Глава шестнадцатая
РАССКАЗ СЕРЖАНТА
— Что произошло? — расспрашивал я. — Где Янош?
— В… в Ликантии, — с трудом сказал сержант Мэйн. — В их подземельях. А может быть, и хуже того, уже мертв…
Он замолчал. Я обернулся и увидел, что вокруг столпились удивленные слуги. Мы быстренько отнесли Мэйна в дом. Я приказал принести еды и питья, при этом не напоминая домашним, что надо держать язык за зубами. Это и так было у них в крови. Мэйн попытался продолжить рассказ, но я уговорил его отдохнуть хотя бы часик.
Мэйн помрачнел:
— Какой там часик, господин Антеро… Хорошо бы за день выспаться. А может, и вечности не хватит.
Я помог Мэйну добраться до гостиной, где ему уже приготовили еду и питье. Трем наиболее доверенным слугам я поручил опекать его, пока он, изголодавшийся, ел и пил. Затем он уснул. Сжав зубы и набравшись терпения, я прождал четыре часа, понимая, как немилосердно будить его. Его превратившуюся в лохмотья одежду я приказал сжечь. Я видел, он явился без оружия, и, значит, должно было случиться нечто действительно ужасное, чтобы этот солдат лишился своего оружия. Когда Мэйн проснулся, его искупали, помассировали и привели ко мне в кабинет.
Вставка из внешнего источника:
-- ==== Sys2Proof/Laws/PerInstr.lean ====
section
/-! SUPPORT. What every well-formed command that carries a packet header says of it: one law per constructor (02 Tables 02-1,
02-6). -/
namespace Sys2Proof.Laws

/-- The opcode, header and payload that a host command carries; a field write carries no payload of its own, an event no
packet. -/
def packetOf (i : Instr) : Option (Nat × Hdr × Option (List Byte)) :=
  match i with
  | .nop h p => some (0x00, h, some p)
  | .openSession h p => some (0x01, h, some p)
  | .closeSession h p => some (0x02, h, some p)
  | .getSession h p => some (0x03, h, some p)
  | .getIdentity h p => some (0x04, h, some p)
  | .getStatus h p => some (0x05, h, some p)
  | .funcReset h p => some (0x06, h, some p)
  | .devReset h p => some (0x07, h, some p)
  | .pwrCycleReq h p => some (0x08, h, some p)
  | .enumerate h p => some (0x10, h, some p)
  | .getLinkStatus h p => some (0x11, h, some p)
  | .setLegalTime h p _ => some (0x12, h, some p)
  | .setSlotTime h p => some (0x13, h, some p)
  | .getTime h p => some (0x14, h, some p)
  | .getParam h p => some (0x20, h, some p)
  | .setParam h p _ => some (0x21, h, some p)
  | .getParamDefaults h p => some (0x22, h, some p)
  | .restoreDefaults h p => some (0x23, h, some p)
  | .ingestBatch h p => some (0x30, h, some p)
  | .getBatchStatus h p => some (0x31, h, some p)
  | .enrolMeter h p => some (0x32, h, some p)
  | .retireMeter h p => some (0x33, h, some p)
  | .loadProfileTemplate h p => some (0x34, h, some p)
  | .streamOpen h p => some (0x35, h, some p)
  | .streamClose h p => some (0x36, h, some p)
  | .streamData h p => some (0x37, h, some p)
  | .getMeter h p => some (0x38, h, some p)
  | .setRules h p => some (0x39, h, some p)
  | .editReading h p => some (0x3A, h, some p)
  | .exportOpen h p => some (0x40, h, some p)
  | .exportRead h p => some (0x41, h, some p)
  | .exportAck h p => some (0x42, h, some p)
  | .exportClose h p => some (0x43, h, some p)
  | .ledgerQuery h p => some (0x44, h, some p)
  | .ledgerStatus h p => some (0x45, h, some p)
  | .dlQueue h p => some (0x50, h, some p)
  | .dlUrgent h p => some (0x51, h, some p)
  | .dlStatus h p => some (0x52, h, some p)
  | .dlCancel h p => some (0x53, h, some p)
  | .tariffPush h p => some (0x54, h, some p)
  | .campaignCreate h p => some (0x55, h, some p)
  | .campaignControl h p => some (0x56, h, some p)
  | .campaignStatus h p => some (0x57, h, some p)
  | .balanceGroupSet h p => some (0x58, h, some p)
  | .scribeCampaign h p => some (0x59, h, some p)
  | .tallyQuery h p => some (0x5A, h, some p)
  | .radioNeighbours h p => some (0x5B, h, some p)
  | .plcRoutes h p => some (0x5C, h, some p)
  | .keyImport h p data => some (0x60, h, some (p ++ data))
  | .keyGenerate h p => some (0x61, h, some p)
  | .keyZeroise h p => some (0x62, h, some p)
  | .keyInfo h p => some (0x63, h, some p)
  | .pubkeyExport h p => some (0x64, h, some p)
  | .keyAgree h p _ => some (0x65, h, some p)
  | .imageBegin h p => some (0x70, h, some p)
  | .imageBlock h p => some (0x71, h, some p)
  | .imageCommit h p _ => some (0x72, h, some p)
  | .imageActivate h p => some (0x73, h, some p)
  | .imageStatus h p => some (0x74, h, some p)
  | .meterImageLoad h p => some (0x75, h, some p)
  | .eventRead h p => some (0x80, h, some p)
  | .counterRead h p => some (0x81, h, some p)
  | .counterConfig h p => some (0x82, h, some p)
  | .memRead h p => some (0x83, h, some p)
  | .dmaStart h p => some (0x84, h, some p)
  | .selfTest h p => some (0x85, h, some p)
  | .ftlStatus h p => some (0x86, h, some p)
  | .pair h p _ => some (0x90, h, some p)
  | .unpair h p => some (0x91, h, some p)
  | .pairStatus h p => some (0x92, h, some p)
  | .resolveDivergence h p => some (0x93, h, some p)
  | .promote h p => some (0x94, h, some p)
  | .readRegisters h p => some (0xA0, h, some p)
  | .readBillingSet h p => some (0xA1, h, some p)
  | .calendarLoad h p _ => some (0xA2, h, some p)
  | .calendarActivate h p _ => some (0xA3, h, some p)
  | .calibrate h p _ => some (0xA4, h, some p)
  | .billingClose h p _ => some (0xA5, h, some p)
  | .displayList h p => some (0xA6, h, some p)
  | .outputControl h p => some (0xA7, h, some p)
  | .legalLogRead h p => some (0xA8, h, some p)
  | .roleWrite h _ => some (0x21, h, none)
  | .radioEnWrite h _ => some (0x21, h, none)
  | .plcEnWrite h _ => some (0x21, h, none)
  | .metroEnWrite h _ => some (0x21, h, none)
  | .powerCapWrite h _ => some (0x21, h, none)
  | .holdCWrite h _ => some (0x21, h, none)
  | .holdDivWrite h _ => some (0x21, h, none)
  | .cMeasClear h => some (0x21, h, none)
  | .ethertypeWrite h _ => some (0x21, h, none)
  | .radioChannelEnWrite h _ _ => some (0x21, h, none)
  | .plcPhaseEnWrite h _ _ => some (0x21, h, none)
  | .legalUpdModeWrite h _ _ => some (0x21, h, none)
  | .sealCalWrite h _ _ => some (0x21, h, none)
  | .legalKeyWrite h _ _ => some (0x21, h, none)
  | .plainImportWrite h _ => some (0x21, h, none)
  | .tamperSeenClear h => some (0x21, h, none)
  | .wrapClear h _ => some (0x21, h, none)
  | .profilePeriodWrite h _ _ => some (0x21, h, none)
  | .demandSettingWrite h _ _ _ _ => some (0x21, h, none)
  | .tzDstWrite h _ _ => some (0x21, h, none)
  | _ => none

/-- A well-formed command that carries a header carries its own opcode and, of a host command, the length of its payload, in
a header whose fields fit. -/
def Headed.Statement (i : Instr) : Prop :=
  i.wellFormed = true → ∀ op h p, packetOf i = some (op, h, p) →
    h.fits = true ∧ h.opcode = op ∧ ∀ d, p = some d → h.len = d.length ∧ d.length ≤ 8192

/-- The law of a host command. -/
theorem headed_of_host (op : Nat) (h : Hdr) (p : List Byte) (hw : hostCheck op h p = none) :
    h.fits = true ∧ h.opcode = op ∧ h.len = p.length ∧ p.length ≤ 8192 := by
  unfold hostCheck at hw
  split at hw
  · cases hw
  · split at hw
    · cases hw
    · split at hw
      · cases hw
      · rename_i h1 h2 h3
        exact ⟨by simpa using h1, by omega, by omega, by omega⟩

/-- The law of a field write. -/
theorem headed_of_field (h : Hdr) (ok : Bool) (hw : fieldCheck h ok = none) : h.fits = true ∧ h.opcode = 0x21 := by
  unfold fieldCheck at hw
  split at hw
  · cases hw
  · split at hw
    · cases hw
    · rename_i h1 h2
      exact ⟨by simpa using h1, by simpa using h2⟩

/-- The law from a host command's check. -/
theorem headed_host {i : Instr} {op : Nat} {h : Hdr} {p : List Byte} (hp : packetOf i = some (op, h, some p))
    (hc : i.check = hostCheck op h p) : Headed.Statement i := by
  intro hw op1 h1 p1 he
  rw [hp] at he
  obtain ⟨rfl, rfl, rfl⟩ : op = op1 ∧ h = h1 ∧ some p = p1 := by simpa using he
  obtain ⟨a, b, c, d⟩ := headed_of_host op h p (by simpa [Instr.wellFormed, hc] using hw)
  exact ⟨a, b, fun x hx => by cases hx; exact ⟨c, d⟩⟩

/-- The law from a field write's check. -/
theorem headed_field {i : Instr} {h : Hdr} {ok : Bool} (hp : packetOf i = some (0x21, h, none))
    (hc : i.check = fieldCheck h ok) : Headed.Statement i := by
  intro hw op1 h1 p1 he
  rw [hp] at he
  obtain ⟨rfl, rfl, rfl⟩ : 0x21 = op1 ∧ h = h1 ∧ none = p1 := by simpa using he
  obtain ⟨a, b⟩ := headed_of_field h ok (by simpa [Instr.wellFormed, hc] using hw)
  exact ⟨a, b, fun x hx => by cases hx⟩

/-- The law of a command without a packet. -/
theorem headed_none {i : Instr} (hp : packetOf i = none) : Headed.Statement i := by
  intro _ op h p he
  rw [hp] at he
  cases he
Я налил ему подкрепляющей травяной настойки, сел за письменный стол и попросил его рассказывать так, как он сочтет нужным. Я ожидал какого-нибудь бессвязного бормотанья, однако плохо же я думал об этом доблестном сержанте, которому впрок пошли все уроки Яноша, включая красноречие.
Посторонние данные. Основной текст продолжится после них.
/-! PLC_ADDR_HOLD_EXPIRE (09 R315). -/

theorem exec_plcAddrHoldExpire {a : Nat} : exec (.plcAddrHoldExpire ph a) s = .next (modPhase ph (fun p =>
    { p with held := p.held.filter (fun x =>
      !(x.1 == a && decide (x.2 + rdPh s P21.ADDR_HOLD ph * 3600 * 8000 ≤ s.now))) }) s) := rfl

/-! TX_ABORT_IMPEDANCE, TRIP_RETRY_EXPIRE and TRIP_BACKOFF_EXPIRE (09 R320). -/

theorem retryWait_bounds : 1 ≤ retryWait s ∧ retryWait s ≤ 4 := by
  unfold retryWait
  omega

theorem exec_txAbortImpedance_idle (hline : (phaseAt s ph).line = none) : exec (.txAbortImpedance ph) s = .next s := by
  refine congrArg Host.Outcome.next ?_
  simp only [hline]

/-- A phase whose frame `f` on the line was aborted, the `n`th in a row, to be started again after `till`. -/
abbrev frameAborted (ph : Fin 3) (f : PlcTx) (n : Nat) (till : Int) (s : State) : State :=
  modPhase ph (fun p => { p with line := none, aborts := n, retryHold := if f.type = 1 then none else some till })
    (bumpPh P21.TX_ABORTS ph (if f.type = 1 then s else drawn (requeueFront ph f s)))

theorem exec_txAbortImpedance_trips {f : PlcTx} {c n : Nat} {till : Int} (hline : (phaseAt s ph).line = some (f, c))
    (hn : n = (phaseAt s ph).aborts + 1) (htill : till = chainNs s + retryWait s * (periodNs s ph / 2)) :
    exec (.txAbortImpedance ph) s = .next (if rdPh s P21.TRIP_LIMIT ph ≤ n
      then logEv evPlcLowImpedance (leB 1 (ph + 1)) (wrPh P21.STATE ph 4 (modPhase ph (fun p =>
        { p with suspended := some s.now, aborts := 0, retryHold := none }) (frameAborted ph f n till s)))
      else frameAborted ph f n till s) := by
  subst hn htill
  refine congrArg Host.Outcome.next ?_
  simp only [hline]

theorem exec_tripRetryExpire_over {t : Int} (hhold : (phaseAt s ph).retryHold = some t) (hover : t ≤ chainNs s) :
    exec (.tripRetryExpire ph) s = .next (modPhase ph (fun p => { p with retryHold := none }) s) :=
  congrArg Host.Outcome.next (if_pos (by simpa [hhold] using hover))

theorem exec_tripRetryExpire_waits (hwaits : ∀ t, (phaseAt s ph).retryHold = some t → chainNs s < t) :
    exec (.tripRetryExpire ph) s = .next s :=
  congrArg Host.Outcome.next (if_neg (by simpa [Option.any_eq_true] using hwaits))

/-- A phase whose suspension ended. -/
abbrev backoffEnded (ph : Fin 3) (s : State) : State := modPhase ph (fun p => { p with suspended := none }) s

theorem exec_tripBackoffExpire_over {t : Nat} (hsusp : (phaseAt s ph).suspended = some t)
    (hover : t + rdPh s P21.TRIP_BACKOFF ph * 8000 ≤ s.now) : exec (.tripBackoffExpire ph) s =
      .next (if rdPh s P21.STATE ph = 4 then wrPh P21.STATE ph 2 (backoffEnded ph s) else backoffEnded ph s) := by
  have hpassed : passed s t (secBeats (rdPh s P21.TRIP_BACKOFF ph)) = true := passed_iff.mpr hover
  refine congrArg Host.Outcome.next ?_
  simp only [hsusp]
  exact if_neg (by simp [hpassed])

/-! PLC_ROUTES (09 R321). -/

section
variable {h : Hdr} {p : List Byte} (hs : Served h p false s)
include hs

theorem exec_plcRoutes_phase (hph : byteAt p 0 = 0 ∨ 3 < byteAt p 0) :
    exec (.plcRoutes h p) s = ended h p stOutOfRange 0 s :=
  congrArg Host.Outcome.next (runCmd_fails hs (if_pos hph))

theorem exec_plcRoutes_lists {l : List (List Byte)} (hl : l = (routeEntries s (byteAt p 0 - 1)).drop (leAt p 2 2))
    (hlow : 1 ≤ byteAt p 0) (hhigh : byteAt p 0 ≤ 3) (hstart : leAt p 2 2 ≤ 2047) :
    exec (.plcRoutes h p) s = answered h p
      (leB 2 (min 170 l.length) ++ leB 2 (if 170 < l.length then leAt p 2 2 + 170 else 0xFFFF) ++ zeros 12
        ++ (l.take 170).flatten) s := by
  subst hl
  rw [← List.length_take]
  exact congrArg Host.Outcome.next (runCmd_done hs ((if_neg (by omega)).trans (if_neg (by omega))))

end

end

/-- Settles O50: each event by the case the phase is in, with the frame's checks in the order of the model. -/
theorem powerlineEventsComplete : Obligations.PowerlineEventsComplete := by
  refine ⟨?crossing, ?flywheel, ?header, ?frame, ?noFrame, ?ackLate, ?ackIdle, ?period, ?blank, ?adv, ?age, ?addr, ?trip,
    ?noTrip, ?retry, ?backoff, ?routes⟩
  case crossing =>
    intro ph b x s r raw z e m high good
    exact ⟨exec_zeroCrossing_metro rfl, fun hmetro hdet hst =>
      ⟨exec_zeroCrossing_good hmetro hdet rfl rfl rfl hst, exec_zeroCrossing_bad hmetro hdet rfl rfl rfl hst⟩,
      fun hmetro hdet => exec_zeroCrossing_candidate hmetro hdet rfl rfl⟩
  case flywheel =>
    intro ph x s r next late u
    refine ⟨fun hdet hst hlate => ?_, exec_flywheelCycle_waits rfl⟩
    have hexec := exec_flywheelCycle_late (x := x) rfl hdet hst hlate
    exact ⟨fun hlost => hexec.trans (congrArg _ (if_pos hlost)),
      fun hruns => hexec.trans (congrArg _ (if_neg (Nat.not_le.mpr hruns)))⟩
  case header =>
    intro ph tones off start s r hhears hline bits hlong
    refine ⟨exec_plcHeaderDecoded_misaligned hhears hline rfl hlong,
      exec_plcHeaderDecoded_unread hhears hline rfl hlong, ?_⟩
    intro w hoff hread f toUs room u fits
    have hexec := exec_plcHeaderDecoded_fits (start := start) hhears hline rfl hlong hoff hread rfl
    exact ⟨exec_plcHeaderDecoded_unfit hhears hline rfl hlong hoff hread rfl,
      fun hfits hto hfree => (hexec hfits).trans (congrArg _ (rxPlaced_held (wantsPlace_iff.mpr hto) hfree)),
      fun hfits hto hfull => (hexec hfits).trans (congrArg _ (rxPlaced_withheld (wantsPlace_iff.mpr hto) hfull)),
      fun hfits hto => (hexec hfits).trans (congrArg _
        (rxPlaced_other (Bool.eq_false_of_not_eq_true (mt wantsPlace_iff.mp hto))))⟩
  case frame =>
    intro ph x r s hrx u ty l mapped m imp f v w done
    refine ⟨exec_plcFrameReceived_deaf hrx, fun hhears => ⟨exec_plcFrameReceived_linkAck hrx hhears,
      exec_plcFrameReceived_unmapped hrx hhears, fun hty hmap hbad => ?_, fun hty hmap hrs hcrc =>
      ⟨exec_plcFrameReceived_refused hrx hhears hty hmap hrs hcrc,
        exec_plcFrameReceived_checked hrx hhears hty hmap hrs hcrc⟩⟩⟩
    exact (exec_plcFrameReceived_mapped hrx hhears hty hmap).trans (congrArg _ (if_pos hbad))
  case noFrame => exact fun ph x s => exec_plcFrameReceived_none
  case ackLate =>
    intro ph x s hx hdue u
    have hexec := exec_plcLinkAckTimeout_due hx hdue
    exact ⟨fun htries => hexec.trans (congrArg _ (if_pos htries)),
      fun htries => hexec.trans (congrArg _ (if_neg (Nat.not_lt.mpr htries)))⟩
  case ackIdle => exact fun ph s => exec_plcLinkAckTimeout_idle
  case period =>
    exact fun ph m s => ⟨exec_tmPeriodBoundary_due, exec_tmPeriodBoundary_idle⟩
  case blank => exact fun ph a g s => ⟨exec_tmBlankHoldExpire_linked, exec_tmBlankHoldExpire_unlinked⟩
  case adv => exact fun ph s => ⟨exec_routeAdvertisement_due, exec_routeAdvertisement_idle⟩
  case age => exact fun ph title s => exec_routeAgeExpire
  case addr => exact fun ph a s => exec_plcAddrHoldExpire
  case trip =>
    intro ph f c s hline n till u
    obtain ⟨hlow, hhigh⟩ := retryWait_bounds (s := s)
    have hexec := exec_txAbortImpedance_trips hline rfl rfl
    exact ⟨hlow, hhigh, fun hfew => hexec.trans (congrArg _ (if_neg (Nat.not_le.mpr hfew))),
      fun hmany => hexec.trans (congrArg _ (if_pos hmany))⟩
  case noTrip => exact fun ph s => exec_txAbortImpedance_idle
  case retry => exact fun ph s => ⟨fun t => exec_tripRetryExpire_over, exec_tripRetryExpire_waits⟩
  case backoff => exact fun ph t s => exec_tripBackoffExpire_over
  case routes =>
    intro h p s hs l
    exact ⟨exec_plcRoutes_lists hs rfl, exec_plcRoutes_phase hs⟩

end Sys2Proof.Machine
end

section
/-! Meter images and campaigns: METER_IMAGE_LOAD, CAMPAIGN_CREATE, CAMPAIGN_CONTROL, CAMPAIGN_STATUS, rounds and the end (10
R347 to R354). -/
namespace Sys2Proof.Machine

section
variable {h : Hdr} {p data eb : List Byte} {acc : Bool} {body : State → Ans} {eff : Eff} {s t : State} {m : MeterImage}
  {c : Camp} {k n : Nat}

/-- A command accepted once its body has brought the state to `t`. -/
theorem runCmd_acceptsIn (hs : Served h p acc s) (hbody : body s = .accept data eb eff t) :
    runCmd h p acc body s = postEntry (commandEntry h p data eb { eff with data := p }) t := by
  rw [runCmd_served hs, hbody]
  rfl

/-! METER_IMAGE_LOAD (10 R347). -/

/-- The image that a block joins; none when the block begins a new one. -/
abbrev joinedImage (p : List Byte) (s : State) : Option MeterImage :=
  if (byteAt p 1).testBit 0 then none else assocGet (byteAt p 0) s.dl.images

/-- The block fits its image number and its length, and no running campaign uses the image. -/
abbrev imageBlockFits (p : List Byte) (s : State) : Prop :=
  byteAt p 0 ≤ 15 ∧ 1 ≤ leAt p 8 4 ∧ leAt p 8 4 ≤ 4194304 ∧ leAt p 4 4 % 4096 = 0 ∧ leAt p 4 4 < leAt p 8 4 ∧
    (p.drop 16).length = min 4096 (leAt p 8 4 - leAt p 4 4) ∧ imageBusy s (byteAt p 0) = false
Измученный, потрясенный, сержант Мэйн докладывал четко и ясно:
— Господин Антеро, вторая экспедиция к Далеким Королевствам уничтожена. Нас настигла магия извне и невежество изнутри. Единственным оставшимся в живых офицером, насколько я знаю, оказался капитан Янош Серый Плащ. Он содержится в качестве заключенного в Ликантии, Я не знаю, в чем его обвиняют, — при аресте он помог мне бежать, и, следовательно, подробности того, что с ним там было дальше, мне неизвестны.
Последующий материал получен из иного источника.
-- ==== Sys2Proof/Machine/Assembler.lean ====
section
/-! DEFINITION. The assembler forms: a mnemonic with its operands, as the port loads and the `CMD` write it stands for,
and the default nonce of STREAM (30_encoding.md R47, R48). -/

namespace Sys2Proof.Machine

/-- A line of assembler (30_encoding.md R47). DECP's `n` is the number of its bytes. -/
inductive AsmLine where
  | init (key nonce : List Byte)
  | absorb (block : Block)
  | enc (block : Block)
  | dec (block : Block)
  | decp (bytes : List Byte)
  | final (adLenBits msgLenBits : BitVec 64)
  | encrypt (msg ad key nonce : List Byte)
  | decrypt (ct : List Byte) (tag : Block) (ad key nonce : List Byte)
  | mac (data key nonce : List Byte)
  | stream (length : BitVec 64) (key : List Byte) (nonce : Option (List Byte))
deriving DecidableEq, Repr

/-- Loads `KEYLEN`, `KEY`, `NONCELEN`, `NONCE`. DESIGN CHOICE: the lengths are written modulo `2^16`; a longer string is
then refused as it is written (log 31). -/
def loadKeyNonce (key nonce : List Byte) : List HostAction :=
  [.write (.keyLen (BitVec.ofNat 16 key.length)), .write (.key key),
   .write (.nonceLen (BitVec.ofNat 16 nonce.length)), .write (.nonce nonce)]

/-- Loads `AD` and `ADBYTES`. DESIGN CHOICE: the length is written modulo `2^64`, so `2^64` bytes load and run as none
(log 31). -/
def loadAdBuffer (x : List Byte) : List HostAction :=
  [.loadAd 0#64 x, .write (.adBytes (BitVec.ofNat 64 x.length))]

/-- Loads `IN` and `INBYTES`. DESIGN CHOICE: the length is written modulo `2^64`, as for `AD` (log 31). -/
def loadInBuffer (x : List Byte) : List HostAction :=
  [.loadIn 0#64 x, .write (.inBytes (BitVec.ofNat 64 x.length))]

/-- The assembler's nonce where STREAM's is left out: 16 zero bytes (30_encoding.md R48). -/
def defaultNonce : List Byte := List.replicate 16 0#8

/-- The host actions a line stands for, the `CMD` write last (30_encoding.md R47). DESIGN CHOICE: the count of a DECP line
is taken modulo 16, so a line of 16 bytes, which the spec does not assemble, gives the reserved word 0x50 (log 31). -/
def AsmLine.expand : AsmLine → List HostAction
  | .init key nonce => loadKeyNonce key nonce ++ [.command (encode .init)]
  | .absorb b => [.write (.din (toBytes b)), .command (encode .absorb)]
  | .enc b => [.write (.din (toBytes b)), .command (encode .enc)]
  | .dec b => [.write (.din (toBytes b)), .command (encode .dec)]
  | .decp x => [.write (.din x), .command (encode (.decp (BitVec.ofNat 4 x.length)))]
  | .final ad msg => [.write (.adLenBits ad), .write (.msgLenBits msg), .command (encode .final)]
  | .encrypt msg ad key nonce =>
    loadKeyNonce key nonce ++ loadAdBuffer ad ++ loadInBuffer msg ++ [.command (encode .encrypt)]
  | .decrypt ct tag ad key nonce =>
    loadKeyNonce key nonce ++ loadAdBuffer ad ++ loadInBuffer ct ++ [.write (.tagIn tag), .command (encode .decrypt)]
  | .mac data key nonce => loadKeyNonce key nonce ++ loadAdBuffer data ++ [.command (encode .mac)]
  | .stream len key nonce =>
    loadKeyNonce key (nonce.getD defaultNonce) ++ [.write (.inBytes len), .command (encode .stream)]

/-- A program: its lines' actions in order. -/
def assemble (lines : List AsmLine) : List HostAction := lines.flatMap AsmLine.expand

end Sys2Proof.Machine
end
— Но Янош жив? Как ты все-таки думаешь?
— Ликантиане, конечно, могли казнить его или замучить до смерти. Но скорее всего, я полагаю, он жив. При аресте солдаты изо всех сил стремились не нанести ранений капитану.
Я попросил его начать сначала и рассказать мне все, ничего не скрывая. Так он и сделал. Мэйн не был бардом и потому обошелся без вступления о целях экспедиции и о том, как боги отвернулись от них, едва был поднят первый парус. Он обошелся без этих очевидных вещей, сообщив лишь, что с первого же дня все пошло из рук вон плохо. Суда оказались перегруженными, а как только они вышли из речного устья в Узкое море, стало ясно, что они еще и не приспособлены для плавания по морским водам. Слишком много оказалось среди судов речных барж или торопливо переделанных каботажных судов.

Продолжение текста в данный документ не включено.